*** RECORDS FOR THE TASK

/-- A row's units, located in the home package's context: places of memory, none where the row fails, or a page that migrates. -/
def State.locateRow (s : State) (die : Nat) (d : List Byte) (r need : Nat) : State × Option (List Place) × Bool :=
  let a := (rowHome d r).2
  (List.range (descRowBytes d / 16)).foldl (fun (st : State × Option (List Place) × Bool) k =>
    match st.2.1 with
    | none => st
    | some l =>
      let va := a + 16 * k
      if 2 ^ 56 ≤ va then (st.1, none, st.2.2)
      else match st.1.translate (st.1.dieAgent die (s.tableCtx d)) va need with
        | (s, .wait _) => (s, some l, true)
        | (s, .fault _) => (s, none, st.2.2)
        | (s, .ok leaf) =>
          let pa := leaf.pa va
          if pteClass leaf.pte ≠ 0 || paKind pa != .mem || s.cxlDown pa || (s.dieRefuses die (leaf.home va)).isSome then (s, none, st.2.2)
          else match s.poisonCheck (.mem pa (leaf.home va)) 16 false with
            | (s, some _) => (s, none, st.2.2)
            | (s, none) => (s, some (l ++ [.mem pa (leaf.home va)]), st.2.2)) (s, some [], false)
/-- Whether a row lies elsewhere than on its home die. -/
def isAway (die : Nat) (l : List Place) : Bool := l.any fun p => p.die die ≠ die
/-- A row read elsewhere than on its home die raises ROWAWAY once (R107). -/
def State.rowAway (s : State) (die : Nat) (away : Bool) : State := if away then s.count die 0x7018 else s
/-- What a row engine's accesses to a row do beside the data: they cross the links to where it lies, and may meet a granule that is
corrected (R400, R442, R475). -/
def State.rowTouch (s : State) (die : Nat) (l : List Place) : State :=
  l.foldl (fun s p => ((s.sendOver ⟨s.pkgId, die, 70⟩ (p.die die) p.addr).farFill p).corrected p die) s
/-- The bytes of a row by units, and whether it lies away from its home; or that it fails, or waits. -/
inductive RowRead where
  | ok (bs : List Byte) (away : Bool)
  | fail
  | wait
def State.readRow (s : State) (die : Nat) (d : List Byte) (r : Nat) : State × RowRead :=
  match s.locateRow die d r 4 with
  | (s, _, true) => (s, .wait)
  | (s, none, false) => (s, .fail)
  | (s, some l, false) => (s.rowTouch die l, .ok (l.flatMap fun p => s.readPlace p 16) (isAway die l))

/-- Elements of a row, each widened to FP32 exactly (R109). -/
def rowElems (fmt : Nat) (bs : List Byte) : List Word :=
  (wordsOfBytes (bs.length / 4) bs).flatMap fun w => (elems (fmtWidth fmt) w).map fun e =>
    BitVec.ofNat 32 (fcvtE (floatFmt 4) (floatFmt fmt) 0 false 0 e)
/-- One step of a pool: the FP32 sum, or the larger with any NaN winning and +0 above −0. -/
def poolStep (max : Bool) (a b : Word) : Word :=
  if !max then fadd32 a b
  else if (decodeF (floatFmt 4) a.toNat).isNan || (decodeF (floatFmt 4) b.toNat).isNan then f32Nan
  else BitVec.ofNat 32 (minMaxF (floatFmt 4) true a.toNat b.toNat)
/-- A row joins the partial of its group, which begins as its first row. -/
def addPartial (max : Bool) (group p : Nat) (row : List Word) : List Partial → List Partial
  | [] => [⟨group, [p], row⟩]
  | x :: l => if x.group = group then { x with positions := x.positions ++ [p], vals := List.zipWith (poolStep max) x.vals row } :: l
    else x :: addPartial max group p row l

/-- What a pooled job has read: positions with their rows, the failed positions, rows read away from their home, and whether a page
migrates. -/
structure Pool where
  rows : List (Nat × List Word)
  bad : List Nat
  away : Nat
  waits : Bool
/-- The rows of a pooled job, in ascending order of position. -/
def State.poolRows (s : State) (j : RowJob) : State × Pool :=
  let r := j.r.items.foldl (fun (st : State × Pool) x =>
    match st.1.readRow j.die j.r.desc x.index with
    | (s, .ok bs away) => (s, { st.2 with rows := st.2.rows ++ x.positions.map (fun p => (p, rowElems (descFmt j.r.desc) bs))
                                          away := st.2.away + if away then 1 else 0 })
    | (s, .fail) => (s, { st.2 with bad := st.2.bad ++ x.positions })
    | (s, .wait) => (s, { st.2 with waits := true })) (s, ⟨[], [], 0, false⟩)
  (r.1, { r.2 with rows := r.2.rows.mergeSort (fun a b => a.1 ≤ b.1) })

/-- The positions of job `n` fail where no row engine of the die is left (R456, R471). -/
def State.failJob (s : State) (n : Nat) (j : RowJob) : State :=
  let t : State := { s with rowJobs := s.rowJobs.eraseIdx n }
  t.subReply j.r (.failed (j.r.items.flatMap (·.positions)))
/-- ROW_FETCH: a row engine takes job `n`. -/
def execRowFetch (n : Nat) (s : State) : Outcome :=
  match s.rowJobs[n]? with
  | none => .next s
  | some j =>
    let done (s : State) : State := { s with rowJobs := s.rowJobs.eraseIdx n }
    if j.r.scad || s.rowEngineHeld j.die then .next s
    else if !s.rowEngineLive j.die then .next (s.failJob n j)
    else if j.r.mode = 0 then
      match j.r.items with
      | x :: _ => match s.readRow j.die j.r.desc x.index with
        | (s, .ok bs away) => .next (((done s).rowAway j.die away).subReply j.r (.row x.positions bs))
        | (s, .fail) => .next ((done s).subReply j.r (.failed x.positions))
        | (s, .wait) => .next s
      | [] => .next (done s)
    else
      match s.poolRows j with
      | (s, p) =>
        if p.waits then .next s
        else
          let ps := p.rows.foldl (fun (l : List Partial) p => addPartial (j.r.mode == 2) (p.1 / 2 ^ j.r.glog) p.1 p.2 l) []
          let s := (done s).countN j.die 0x7018 p.away
          let s := if p.bad.isEmpty then s else s.subReply j.r (.failed p.bad)
          .next (ps.foldl (fun (s : State) (p : Partial) => s.subReply j.r (.partialSum p.positions p.vals)) s)

/-- One addition of R111: the exact sum rounded once to the format. -/
def scadElems (fmt : Nat) (row add : List Byte) : List Byte :=
  let f := floatFmt fmt
  let w := fmtWidth fmt
  let one (x y : Word) : Word := packElems w (List.zipWith (fun a b => faddE f 0 (fmt == 7) 0 a b) (elems w x) (elems w y))
  bytesOfWords (List.zipWith one (wordsOfBytes (row.length / 4) row) (wordsOfBytes (row.length / 4) add))
/-- SCAD_ROW_ADD: the source rows of job `n` are added in ascending position order. DESIGN CHOICE (log 64): the row's page needs R and W. -/
def execScadRowAdd (n : Nat) (s : State) : Outcome :=
  match s.rowJobs[n]? with
  | none => .next s
  | some j => match j.r.scad, j.r.items with
    | true, x :: _ =>
      let done (s : State) : State := { s with rowJobs := s.rowJobs.eraseIdx n }
      if s.rowEngineHeld j.die then .next s
      else if !s.rowEngineLive j.die then .next (s.failJob n j)
      else match s.locateRow j.die j.r.desc x.index 6 with
      | (s, _, true) => .next s
      | (s, none, false) => .next ((done s).subReply j.r (.failed x.positions))
      | (s, some l, false) =>
        let s := (s.rowTouch j.die l).rowAway j.die (isAway j.die l)
        let row := l.flatMap fun p => s.readPlace p 16
        let row := x.rows.foldl (scadElems (descFmt j.r.desc)) row
        let s := l.zipIdx.foldl (fun s p => s.writePlace p.1 ((row.drop (16 * p.2)).take 16) false) s
        .next ((done s).subReply j.r (.added x.positions))
    | _, _ => .next s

******

*TASK REQUIREMENTS*
Retype the data. Every line must match the original exactly.

*YOUR SOLUTION*
/-- A row's units, located in the home package's context: places of memory, none where the row fails, or a page that migrates. -/
def State.locateRow (s : State) (die : Nat) (d : List Byte) (r need : Nat) : State × Option (List Place) × Bool :=
  let a := (rowHome d r).2
  (List.range (descRowBytes d / 16)).foldl (fun (st : State × Option (List Place) × Bool) k =>
    match st.2.1 with
    | none => st
    | some l =>
      let va := a + 16 * k
      if 2 ^ 56 ≤ va then (st.1, none, st.2.2)
      else match st.1.translate (st.1.dieAgent die (s.tableCtx d)) va need with
        | (s, .wait _) => (s, some l, true)
        | (s, .fault _) => (s, none, st.2.2)
        | (s, .ok leaf) =>
          let pa := leaf.pa va
          if pteClass leaf.pte ≠ 0 || paKind pa != .mem || s.cxlDown pa || (s.dieRefuses die (leaf.home va)).isSome then (s, none, st.2.2)
          else match s.poisonCheck (.mem pa (leaf.home va)) 16 false with
            | (s, some _) => (s, none, st.2.2)
            | (s, none) => (s, some (l ++ [.mem pa (leaf.home va)]), st.2.2)) (s, some [], false)
/-- Whether a row lies elsewhere than on its home die. -/
def isAway (die : Nat) (l : List Place) : Bool := l.any fun p => p.die die ≠ die
/-- A row read elsewhere than on its home die raises ROWAWAY once (R107). -/
def State.rowAway (s : State) (die : Nat) (away : Bool) : State := if away then s.count die 0x7018 else s
/-- What a row engine's accesses to a row do beside the data: they cross the links to where it lies, and may meet a granule that is
corrected (R400, R442, R475). -/
def State.rowTouch (s : State) (die : Nat) (l : List Place) : State :=
  l.foldl (fun s p => ((s.sendOver ⟨s.pkgId, die, 70⟩ (p.die die) p.addr).farFill p).corrected p die) s
/-- The bytes of a row by units, and whether it lies away from its home; or that it fails, or waits. -/
inductive RowRead where
  | ok (bs : List Byte) (away : Bool)
  | fail
  | wait
def State.readRow (s : State) (die : Nat) (d : List Byte) (r : Nat) : State × RowRead :=
  match s.locateRow die d r 4 with
  | (s, _, true) => (s, .wait)
  | (s, none, false) => (s, .fail)
  | (s, some l, false) => (s.rowTouch die l, .ok (l.flatMap fun p => s.readPlace p 16) (isAway die l))

/-- Elements of a row, each widened to FP32 exactly (R109). -/
def rowElems (fmt : Nat) (bs : List Byte) : List Word :=
  (wordsOfBytes (bs.length / 4) bs).flatMap fun w => (elems (fmtWidth fmt) w).map fun e =>
    BitVec.ofNat 32 (fcvtE (floatFmt 4) (floatFmt fmt) 0 false 0 e)
/-- One step of a pool: the FP32 sum, or the larger with any NaN winning and +0 above −0. -/
def poolStep (max : Bool) (a b : Word) : Word :=
  if !max then fadd32 a b
  else if (decodeF (floatFmt 4) a.toNat).isNan || (decodeF (floatFmt 4) b.toNat).isNan then f32Nan
  else BitVec.ofNat 32 (minMaxF (floatFmt 4) true a.toNat b.toNat)
/-- A row joins the partial of its group, which begins as its first row. -/
def addPartial (max : Bool) (group p : Nat) (row : List Word) : List Partial → List Partial
  | [] => [⟨group, [p], row⟩]
  | x :: l => if x.group = group then { x with positions := x.positions ++ [p], vals := List.zipWith (poolStep max) x.vals row } :: l
    else x :: addPartial max group p row l

/-- What a pooled job has read: positions with their rows, the failed positions, rows read away from their home, and whether a page
migrates. -/
structure Pool where
  rows : List (Nat × List Word)
  bad : List Nat
  away : Nat
  waits : Bool
/-- The rows of a pooled job, in ascending order of position. -/
def State.poolRows (s : State) (j : RowJob) : State × Pool :=
  let r := j.r.items.foldl (fun (st : State × Pool) x =>
    match st.1.readRow j.die j.r.desc x.index with
    | (s, .ok bs away) => (s, { st.2 with rows := st.2.rows ++ x.positions.map (fun p => (p, rowElems (descFmt j.r.desc) bs))
                                          away := st.2.away + if away then 1 else 0 })
    | (s, .fail) => (s, { st.2 with bad := st.2.bad ++ x.positions })
    | (s, .wait) => (s, { st.2 with waits := true })) (s, ⟨[], [], 0, false⟩)
  (r.1, { r.2 with rows := r.2.rows.mergeSort (fun a b => a.1 ≤ b.1) })

/-- The positions of job `n` fail where no row engine of the die is left (R456, R471). -/
def State.failJob (s : State) (n : Nat) (j : RowJob) : State :=
  let t : State := { s with rowJobs := s.rowJobs.eraseIdx n }
  t.subReply j.r (.failed (j.r.items.flatMap (·.positions)))
/-- ROW_FETCH: a row engine takes job `n`. -/
def execRowFetch (n : Nat) (s : State) : Outcome :=
  match s.rowJobs[n]? with
  | none => .next s
  | some j =>
    let done (s : State) : State := { s with rowJobs := s.rowJobs.eraseIdx n }
    if j.r.scad || s.rowEngineHeld j.die then .next s
    else if !s.rowEngineLive j.die then .next (s.failJob n j)
    else if j.r.mode = 0 then
      match j.r.items with
      | x :: _ => match s.readRow j.die j.r.desc x.index with
        | (s, .ok bs away) => .next (((done s).rowAway j.die away).subReply j.r (.row x.positions bs))
        | (s, .fail) => .next ((done s).subReply j.r (.failed x.positions))
        | (s, .wait) => .next s
      | [] => .next (done s)
    else
      match s.poolRows j with
      | (s, p) =>
        if p.waits then .next s
        else
          let ps := p.rows.foldl (fun (l : List Partial) p => addPartial (j.r.mode == 2) (p.1 / 2 ^ j.r.glog) p.1 p.2 l) []
          let s := (done s).countN j.die 0x7018 p.away
          let s := if p.bad.isEmpty then s else s.subReply j.r (.failed p.bad)
          .next (ps.foldl (fun (s : State) (p : Partial) => s.subReply j.r (.partialSum p.positions p.vals)) s)

/-- One addition of R111: the exact sum rounded once to the format. -/
def scadElems (fmt : Nat) (row add : List Byte) : List Byte :=
  let f := floatFmt fmt
  let w := fmtWidth fmt
  let one (x y : Word) : Word := packElems w (List.zipWith (fun a b => faddE f 0 (fmt == 7) 0 a b) (elems w x) (elems w y))
  bytesOfWords (List.zipWith one (wordsOfBytes (row.length / 4) row) (wordsOfBytes (row.length / 4) add))
/-- SCAD_ROW_ADD: the source rows of job `n` are added in ascending position order. DESIGN CHOICE (log 64): the row's page needs R and W. -/
def execScadRowAdd (n : Nat) (s : State) : Outcome :=
  match s.rowJobs[n]? with
  | none => .next s
  | some j => match j.r.scad, j.r.items with
    | true, x :: _ =>
      let done (s : State) : State := { s with rowJobs := s.rowJobs.eraseIdx n }
      if s.rowEngineHeld j.die then .next s
      else if !s.rowEngineLive j.die then .next (s.failJob n j)
      else match s.locateRow j.die j.r.desc x.index 6 with
      | (s, _, true) => .next s
      | (s, none, false) => .next ((done s).subReply j.r (.failed x.positions))
      | (s, some l, false) =>
        let s := (s.rowTouch j.die l).rowAway j.die (isAway j.die l)
        let row := l.flatMap fun p => s.readPlace p 16
        let row := x.rows.foldl (scadElems (descFmt j.r.desc)) row
        let s := l.zipIdx.foldl (fun s p => s.writePlace p.1 ((row.drop (16 * p.2)).take 16) false) s
        .next ((done s).subReply j.r (.added x.positions))
    | _, _ => .next s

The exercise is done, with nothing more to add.